### TASK PROMPT
Transcribe the stretch of entries below from the line with "def execAddr (p" through the line with "undefined (R65). -/", exactly and with both ends included; leave out all other lines.
╭──
-- ==== Sys2Proof/Machine/WireBytes.lean ====
section
/-! DEFINITION. The wire bytes of the opcode table as instructions of the wire (R91 to R97, R130, R131, R160, R164): the
transport actions that move the byte, at its position in a window. A command is a window of its own; an address opens a
data-write window; a data byte and a scan byte lie inside their window, whose effect on the chip comes when STB rises
(R71, D35; assumption 9). -/

namespace Sys2Proof.Machine

/-- `CMD_AUTO`, "sent alone in a window" (R92). -/
def cmdAutoActions (s : State) : List Action := outWindow s.cfg [cmdAutoByte]

/-- `CMD_READ`, "sent alone in a window" (R93). -/
def cmdReadActions (s : State) : List Action := outWindow s.cfg [cmdReadByte]

/-- `CMD_FIXED`, "sent alone in a window" (R94). -/
def cmdFixedActions (s : State) : List Action := outWindow s.cfg [cmdFixedByte]

/-- Display control, "always a window of its own" (R95, R161). -/
def dctlActions (on : Bool) (level : BitVec 3) (s : State) : List Action := emitDc s.cfg on level

/-- The address byte, the first byte of a data-write window: STB falls and the byte goes out (R91, R96). -/
def addrActions (p : BitVec 4) (s : State) : List Action :=
  openWindow s.cfg ++ shiftOut s.cfg .lsb (addrByte s.cfg p.toNat)

/-- A data byte, inside the open data-write window (R91, R97). -/
def dataActions (v : Byte) (s : State) : List Action := shiftOut s.cfg .lsb v

/-- How many whole bytes the open window holds. -/
def bytesInWindow (s : State) : Nat := (s.bus.win.getD []).length / 8

/-- A scan byte the chip drives: the first of a window opens it and turns DIO to input (R164); each is sampled into
the `SCAN` byte of its place in the window (R67, R131). -/
def scanbActions (v : Byte) (s : State) : List Action :=
  (if s.bus.win.isNone then openReadWindow s.cfg else []) ++ shiftIn s.cfg .lsb (some v) (bytesInWindow s)

/-- The end of the open window: DIO turns back to output where it listens, then STB rises (R160, R164). -/
def strobeActions (s : State) : List Action :=
  if s.bus.dioDir = .listening then closeReadWindow s.cfg else closeWindow s.cfg

/-- `CMD_AUTO` (R92). -/
def execCmdAuto (s : State) : Host.Outcome State Fault Refusal := runOnWire (cmdAutoActions s) s

/-- `CMD_READ` (R93). -/
def execCmdRead (s : State) : Host.Outcome State Fault Refusal := runOnWire (cmdReadActions s) s

/-- `CMD_FIXED` (R94). -/
def execCmdFixed (s : State) : Host.Outcome State Fault Refusal := runOnWire (cmdFixedActions s) s

/-- `DCTL` (R95). -/
def execDctl (on : Bool) (level : BitVec 3) (s : State) : Host.Outcome State Fault Refusal :=
  runOnWire (dctlActions on level s) s

/-- `ADDR` (R96). -/
def execAddr (p : BitVec 4) (s : State) : Host.Outcome State Fault Refusal := runOnWire (addrActions p s) s

/-- `DATA` (R97). -/
def execData (v : Byte) (s : State) : Host.Outcome State Fault Refusal := runOnWire (dataActions v s) s

/-- `SCANB` (R91). -/
def execScanb (v : Byte) (s : State) : Host.Outcome State Fault Refusal := runOnWire (scanbActions v s) s

/-- STB rises (R15). -/
def State.strobed (s : State) : State := s.performAll (strobeActions s)

/-- A byte with no meaning in command position, sent alone in a window (R99); the observer marks the window
undefined (R65). -/
def State.sentReserved (s : State) (b : Byte) : State := s.performAll (outWindow s.cfg [b])

end Sys2Proof.Machine
end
╰──
### PROBLEM SOLUTION
def execAddr (p : BitVec 4) (s : State) : Host.Outcome State Fault Refusal := runOnWire (addrActions p s) s

/-- `DATA` (R97). -/
def execData (v : Byte) (s : State) : Host.Outcome State Fault Refusal := runOnWire (dataActions v s) s

/-- `SCANB` (R91). -/
def execScanb (v : Byte) (s : State) : Host.Outcome State Fault Refusal := runOnWire (scanbActions v s) s

/-- STB rises (R15). -/
def State.strobed (s : State) : State := s.performAll (strobeActions s)

/-- A byte with no meaning in command position, sent alone in a window (R99); the observer marks the window
undefined (R65). -/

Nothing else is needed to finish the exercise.